### Problem
Would you copy each line of the records that includes the word "dueEvents"?

Stored data:
____________________
-- ==== Sys2Proof/Machine/LeadStart.lean ====
section
/-! DEFINITION. What the Schedule Unit does at a lead start packet (R97 to R103): the return of a break, the choice of a
candidate, the missed causes, and the start. -/

namespace Sys2Proof.Machine

/-! ### The return of a break (R98) -/

/-- Step 2 of R97: an ACTIVE head whose return stamp has come ends; whether it did (R98). -/
def breakReturnAt (i : ServiceIx) (t : Stamp) (s : State) : Bool × State :=
  match (s.service i).activeHead with
  | none => (false, s)
  | some e =>
    match e.ret with
    | none => (false, s)
    | some r => if atOrAfter t r.stamp then (true, leaveBreak i e.event (.ended r.origin.cause t) s) else (false, s)

/-! ### The candidate (R99) -/

/-- The entry is due: not ACTIVE, and its splice stamp is at or before t (R99; log 52). -/
def BreakEntry.isDue (t : Stamp) (e : BreakEntry) : Bool := !e.isActive && atOrBefore e.splice t

/-- The event IDs of the due entries, in list order (R99). -/
def Service.dueEvents (v : Service) (t : Stamp) : List EventId := (v.schedule.filter (BreakEntry.isDue t)).map (·.event)

/-- The due entries before the candidate leave as MISSED SUPERSEDED (R99). -/
def supersede (i : ServiceIx) (t : Stamp) (evs : List EventId) (s : State) : State :=
  evs.foldl (fun u ev => leaveBreak i ev (.missed .superseded t) u) s

/-! ### The missed causes (R100, R101) -/

/-- The service has an alert owner whose group has its preempt flag set (R100, condition 4). -/
def State.preempting (s : State) (i : ServiceIx) : Bool :=
  match s.ownerGroup (s.service i).owner with
  | some g => g.preempt
  | none => false

/-- Condition 6 of R100: the entry has a return stamp and t is at or after it. -/
def BreakEntry.returnsBy (e : BreakEntry) (t : Stamp) : Bool :=
  match e.ret with
  | some r => atOrAfter t r.stamp
  | none => false

/-- Conditions 1 to 6 of R100, in order; none when none of them holds. -/
def missedBefore (i : ServiceIx) (e : BreakEntry) (t : Stamp) (s : State) : Option Cause :=
  if s.mode == .bypass then some .bypass
  else if (s.service i).held.isSome then some .held
  else if (s.service i).mode == .loc then some .loc
  else if s.preempting i then some .alert
  else if later t (e.splice + msTicks (s.service i).lateWindow) then some .late
  else if e.returnsBy t then some .zeroLength
  else none

/-- Condition 7 of R100: the candidate's source settled (R101). The cause of a failed resolution, or none. -/
def settleSource (i : ServiceIx) (e : BreakEntry) (s : State) : Option Cause × State :=
  if e.state == .ready then (none, s)
  else
    match resolveEntry i e (disarm (.brk i e.event) s) with
    | (r, s1) => (r.notReady.map NotReadyCause.cause, s1)

/-- Condition 8 of R100: the resolved source of an entry is an empty STREAM ring. -/
def entryEmpty (i : ServiceIx) (ev : EventId) (s : State) : Bool :=
  match (s.service i).findEntry ev with
  | some e =>
    match e.attachedSource with
    | some k => (s.source k).isEmpty
    | none => false
  | none => false

/-! ### The start (R102) -/

/-- The return stamp of an entry that starts at t: a duration sets it or brings it forward (R102, step 4). -/
def BreakEntry.startReturn (e : BreakEntry) (t : Stamp) : Option ReturnStamp :=
  match e.duration with
  | none => e.ret
  | some d =>
    match e.ret with
    | none => some { stamp := t + d, origin := .duration }
    | some r => if before (t + d) r.stamp then some { stamp := t + d, origin := .duration } else some r

/-- An entry that starts at t (R102, steps 3 to 5). -/
def BreakEntry.started (t : Stamp) (e : BreakEntry) : BreakEntry :=
  { e with state := .active, actualOut := some t, ret := e.startReturn t, underruns := 0, pcrOffset := none }

/-- The BREAK report STARTED (R102, step 7). -/
def startedReport (i : ServiceIx) (e : BreakEntry) (s : State) : Report :=
  breakReport i e.event .started .none e.actualOut (e.ret.map (·.stamp))
    (e.attachedSource.elim 0 fun k => (s.source k).reportedFill) e.attachedSource

/-- The report of a started entry offered (R102). -/
def offerStarted (i : ServiceIx) (ev : EventId) (s : State) : State :=
  match (s.service i).findEntry ev with
  | some e => offer (startedReport i e s) s
  | none => s

/-- The candidate starts at a packet of stamp t, in the steps of R102. -/
def startBreak (i : ServiceIx) (ev : EventId) (t : Stamp) (s : State) : State :=
  let s1 := disarm (.brk i ev) (endActiveBreak i .chained t s)
  let s2 := (s1.modEntry i ev (BreakEntry.started t)).modService i fun v => { v with mode := .brk }
  offerStarted i ev s2

/-- The candidate examined under R100 and, if no condition holds, started; whether it started. -/
def examineCandidate (i : ServiceIx) (e : BreakEntry) (t : Stamp) (s : State) : Bool × State :=
  match missedBefore i e t s with
  | some cause => (false, leaveBreak i e.event (.missed cause t) s)
  | none =>
    match settleSource i e s with
    | (some cause, s1) => (false, leaveBreak i e.event (.missed cause t) s1)
    | (none, s1) =>
      if entryEmpty i e.event s1 then (false, leaveBreak i e.event (.missed .notReadyEmpty t) s1)
      else (true, startBreak i e.event t s1)

/-- Step 3 of R97: the candidate is the last due entry; whether a break started (R99 to R102). -/
def breakStartAt (i : ServiceIx) (t : Stamp) (s : State) : Bool × State :=
  let due := (s.service i).dueEvents t
  match due.getLast? with
  | none => (false, s)
  | some ev =>
    let s1 := supersede i t due.dropLast s
    match (s1.service i).findEntry ev with
    | some e => examineCandidate i e t s1
    | none => (false, s1)

/-- The Schedule Unit consulted at a lead start packet of stamp t, in the steps of R97: whether a break or a local
programme ended or started. -/
def consult (i : ServiceIx) (t : Stamp) (s : State) : Bool × State :=
  let r1 := localSteps i t s
  let r2 := breakReturnAt i t r1.2
  let r3 := breakStartAt i t r2.2
  (r1.1 || r2.1 || r3.1, r3.2)

end Sys2Proof.Machine
end

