/-- REPORT RING SET with a count of 0 undefines the ring; with a count, base and place that pass its checks it defines it,
writes 0 to the producer-index word, and writes a GAP record when reports have been dropped (R172). That the word is
written as its 4 bytes alone, with no beat around them, is the model's choice (DESIGN CHOICE, log 54). -/
def Obligations.RingSetDefinesOrUndefinesRing : Prop :=
  ∀ (now : Stamp) (c : CellCommand) (base : Addr) (s : State), Idle c s → pAddr c.params 4 = some base →
    let n := pField c.params 9 2
    let fitting : Prop := 16 ≤ n ∧ n ≤ 4096 ∧ base.toNat % 32 = 0 ∧ base.toNat + 32 * n ≤ 2 ^ 36
    let clash : Bool :=
      s.meetsService base.toNat (32 * n) || s.meetsSource base.toNat (32 * n)
        || s.meetsControl controlSize base.toNat (32 * n)
    let defined (u : State) : State :=
      handWrite true (u.strapBase + 0x020) (enabledBytes [0, 0, 0, 0]) { u with
        ring :=
          { defn := some { base := base, count := n }, producer := 0, consumer := 0, dropped := u.ring.dropped,
            overflow := false } }
    (n = 0 →
        exec (.reportRingSet now c) s = .next (afterReply 0x43 now c (.done 0)
          (fun u => { u with
            ring := { defn := none, producer := 0, consumer := 0, dropped := u.ring.dropped, overflow := false } }) s))
      ∧ (fitting → clash = false → s.ring.dropped = 0 →
        exec (.reportRingSet now c) s = .next (afterReply 0x43 now c (.done 0) defined s))
      ∧ (fitting → clash = false → s.ring.dropped ≠ 0 →
        exec (.reportRingSet now c) s = .next (afterReply 0x43 now c (.done s.ring.dropped)
          (fun u => putGap { base := base, count := n } (defined u)) s))
      ∧ (n ≠ 0 → ¬fitting → exec (.reportRingSet now c) s = .next (afterReply 0x43 now c (.refused .badParam) id s))
      ∧ (fitting → clash = true → exec (.reportRingSet now c) s = .next (afterReply 0x43 now c (.refused .overlap) id s))
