-- ==== Sys2Proof/Laws/Reports.lean ====
section
/-! SUPPORT. What offering a report and raising an error can do: they append to what the part drives, and change the ring,
the Error Log and the actions put off; every other field stands. -/

namespace Sys2Proof.Machine

/-! ### Writes at the memory port -/

@[refl] theorem WritesFollow.refl (s : State) : WritesFollow s s := ⟨[], by simp, rfl, fun _ => rfl⟩

theorem WritesFollow.of_eq {s t : State} (h : t.issueQueue = s.issueQueue) : WritesFollow s t :=
  ⟨[], by simp [h], rfl, fun _ => rfl⟩

theorem WritesFollow.trans {s t u : State} (h : WritesFollow s t) (k : WritesFollow t u) : WritesFollow s u := by
  obtain ⟨ws, e, a, n⟩ := h
  obtain ⟨vs, e', a', n'⟩ := k
  refine ⟨ws ++ vs, by rw [e', e, List.append_assoc], by rw [List.all_append, a, a']; rfl, fun z => ?_⟩
  have w := n z
  rw [w, n' (by rw [e, z, w]; rfl)]
  rfl

/-- Only writes follow, so what waits first is the same. -/
theorem WritesFollow.readWaitsFirst {s t : State} (h : WritesFollow s t) (b : ReadWaitsFirst s) : ReadWaitsFirst t := by
  obtain ⟨ws, e, _, n⟩ := h
  unfold ReadWaitsFirst at *
  rw [e]
  cases q : s.issueQueue with
  | nil => rw [n q]; simp
  | cons w r => rw [q] at b; simpa using b

/-- What handing a write over can do: drive it when nothing waits, or put it behind what waits (R23). -/
theorem handWrite_eq (isInternal : Bool) (addr : Addr) (bytes : List LaneByte) (s : State) :
    handWrite isInternal addr bytes s = { s with
      emitted := (handWrite isInternal addr bytes s).emitted
      issueQueue := (handWrite isInternal addr bytes s).issueQueue } := by
  unfold handWrite; split <;> rfl

/-- With nothing waiting at the memory port a write is driven at once (R23). -/
theorem handWrite_nil (isInternal : Bool) (addr : Addr) (bytes : List LaneByte) {s : State} (h : s.issueQueue = []) :
    handWrite isInternal addr bytes s = s.emit (.memWrite isInternal addr bytes) := by
  unfold handWrite; rw [h]; rfl

theorem handWrite_follows (isInternal : Bool) (addr : Addr) (bytes : List LaneByte) (s : State) :
    WritesFollow s (handWrite isInternal addr bytes s) := by
  unfold handWrite
  split
  · exact .of_eq rfl
  · rename_i n
    exact ⟨[.write isInternal addr bytes], rfl, rfl, fun z => absurd (by rw [z]; rfl) n⟩

theorem handWrite_driven (isInternal : Bool) (addr : Addr) (bytes : List LaneByte) (s : State) :
    s.emitted <+: (handWrite isInternal addr bytes s).emitted := by
  unfold handWrite
  split
  · exact List.prefix_append _ _
  · exact List.prefix_rfl

/-- A write handed over is what has been handed over last (R23). -/
theorem handWrite_last (isInternal : Bool) (addr : Addr) (bytes : List LaneByte) (s : State) :
    lastHanded (handWrite isInternal addr bytes s) = some (.memWrite isInternal addr bytes) := by
  unfold handWrite
  split
  · rename_i h
    rw [List.isEmpty_iff] at h
    show (match s.issueQueue.getLast? with
      | some w => some w.event
      | none => (s.emitted ++ [PortEvent.memWrite isInternal addr bytes]).getLast?) = _
    rw [h]
    exact List.getLast?_concat
  · show (match (s.issueQueue ++ [MemTransaction.write isInternal addr bytes]).getLast? with
      | some w => some w.event
      | none => s.emitted.getLast?) = _
    rw [List.getLast?_concat]
    rfl

/-- The state `t` differs from `s` at most in what reporting writes. -/
structure Reported (s t : State) : Prop where
  same : t = { s with
    emitted := t.emitted, issueQueue := t.issueQueue, deferred := t.deferred, kinds := t.kinds,
    firstError := t.firstError, multiple := t.multiple, ring := t.ring }
  driven : s.emitted <+: t.emitted
  follow : WritesFollow s t
  policies : t.kinds.map (fun l => (l.masked, l.severity)) = s.kinds.map (fun l => (l.masked, l.severity))

theorem Reported.refl (s : State) : Reported s s := ⟨rfl, List.prefix_rfl, .refl s, rfl⟩

theorem Reported.trans {s t u : State} (h : Reported s t) (k : Reported t u) : Reported s u := by
  refine ⟨?_, h.driven.trans k.driven, h.follow.trans k.follow, k.policies.trans h.policies⟩
  have a := k.same
  rw [h.same] at a
  exact a

theorem Reported.handWrite {s t : State} (h : Reported s t) (i : Bool) (a : Addr) (bs : List LaneByte) :
    Reported s (Machine.handWrite i a bs t) := by
  refine h.trans ⟨?_, handWrite_driven i a bs t, handWrite_follows i a bs t, ?_⟩
  · rw [handWrite_eq]
  · rw [handWrite_eq]

theorem Reported.ring {s t : State} (h : Reported s t) (g : Ring) : Reported s { t with ring := g } :=
  h.trans ⟨rfl, List.prefix_rfl, .of_eq rfl, rfl⟩

theorem Reported.log {s t : State} (h : Reported s t) (f : Option FirstError) (m : Bool) :
    Reported s { t with firstError := f, multiple := m } :=
  h.trans ⟨rfl, List.prefix_rfl, .of_eq rfl, rfl⟩

theorem Reported.deferred {s t : State} (h : Reported s t) (d : List Deferred) : Reported s { t with deferred := d } :=
  h.trans ⟨rfl, List.prefix_rfl, .of_eq rfl, rfl⟩

theorem Reported.writeInternal {s t : State} (h : Reported s t) (a : Addr) (bs : List Byte) :
    Reported s (Machine.writeInternal a bs t) := h.handWrite _ _ _

theorem Reported.putRecord {s t : State} (h : Reported s t) (d : RingDef) (r : Report) :
    Reported s (Machine.putRecord d r t) := by
  unfold Machine.putRecord writeProducer
  exact ((h.writeInternal _ _).ring _).writeInternal _ _

theorem Reported.putGap {s t : State} (h : Reported s t) (d : RingDef) : Reported s (Machine.putGap d t) := by
  unfold Machine.putGap
  exact (h.putRecord _ _).ring _

theorem Reported.dropReport {s t : State} (h : Reported s t) : Reported s (Machine.dropReport t) := h.ring _

/-- A kind's policy and severity are kept by counting it. -/
theorem countKind_policies (k : ErrorKind) (s : State) :
    (countKind k s).kinds.map (fun l => (l.masked, l.severity)) = s.kinds.map (fun l => (l.masked, l.severity)) := by
  simp only [countKind, modKind_kinds, vset_map]
  have h : ((vget s.kinds k.ix).masked, (vget s.kinds k.ix).severity)
      = vget (s.kinds.map fun l => (l.masked, l.severity)) k.ix := by simp
  rw [h, vset_vget]

theorem Reported.countKind {s t : State} (h : Reported s t) (k : ErrorKind) : Reported s (Machine.countKind k t) :=
  h.trans ⟨rfl, List.prefix_rfl, .of_eq rfl, countKind_policies k t⟩

theorem Reported.captureError {s t : State} (h : Reported s t) (e : ErrorEvent) :
    Reported s (Machine.captureError e t) := by
  unfold Machine.captureError
  split
  · exact h.trans ⟨rfl, List.prefix_rfl, .of_eq rfl, rfl⟩
  · exact h.trans ⟨rfl, List.prefix_rfl, .of_eq rfl, rfl⟩

theorem Reported.deferAction {s t : State} (h : Reported s t) (e : ErrorEvent) :
    Reported s (Machine.deferAction e t) := by
  unfold Machine.deferAction
  split
  · exact h
  · exact h.deferred _
  · exact h.deferred _

theorem Reported.raiseOverflow {s t : State} (h : Reported s t) : Reported s (Machine.raiseOverflow t) := by
  unfold Machine.raiseOverflow
  dsimp only
  split
  · exact (h.countKind _).deferAction _
  · exact (((h.countKind _).deferAction _).captureError _).dropReport

theorem Reported.overflowReport {s t : State} (h : Reported s t) : Reported s (Machine.overflowReport t) := by
  unfold Machine.overflowReport
  dsimp only
  split
  · exact h.dropReport
  · exact (h.dropReport.ring _).raiseOverflow

theorem Reported.keepReport {s t : State} (h : Reported s t) (d : RingDef) (r : Report) :
    Reported s (Machine.keepReport d r t) := by
  unfold Machine.keepReport
  exact (h.putRecord _ _).ring _

theorem Reported.offer {s t : State} (h : Reported s t) (r : Report) : Reported s (Machine.offer r t) := by
  unfold Machine.offer
  split
  · exact h.dropReport
  · split
    · exact h.keepReport _ _
    · split
      · exact (h.putGap _).keepReport _ _
      · exact h.overflowReport

theorem Reported.raise {s t : State} (h : Reported s t) (e : ErrorEvent) : Reported s (Machine.raise e t) := by
  unfold Machine.raise
  dsimp only
  split
  · exact (h.countKind _).deferAction _
  · exact (((h.countKind _).deferAction _).captureError _).offer _

/-- Offering a report changes nothing but the reporting fields. -/
theorem offer_reported (r : Report) (s : State) : Reported s (offer r s) := (Reported.refl s).offer r

/-- Raising an error changes nothing but the reporting fields. -/
theorem raise_reported (e : ErrorEvent) (s : State) : Reported s (raise e s) := (Reported.refl s).raise e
____________________
### Your solution
def Service.dueEvents (v : Service) (t : Stamp) : List EventId := (v.schedule.filter (BreakEntry.isDue t)).map (·.event)
  let due := (s.service i).dueEvents t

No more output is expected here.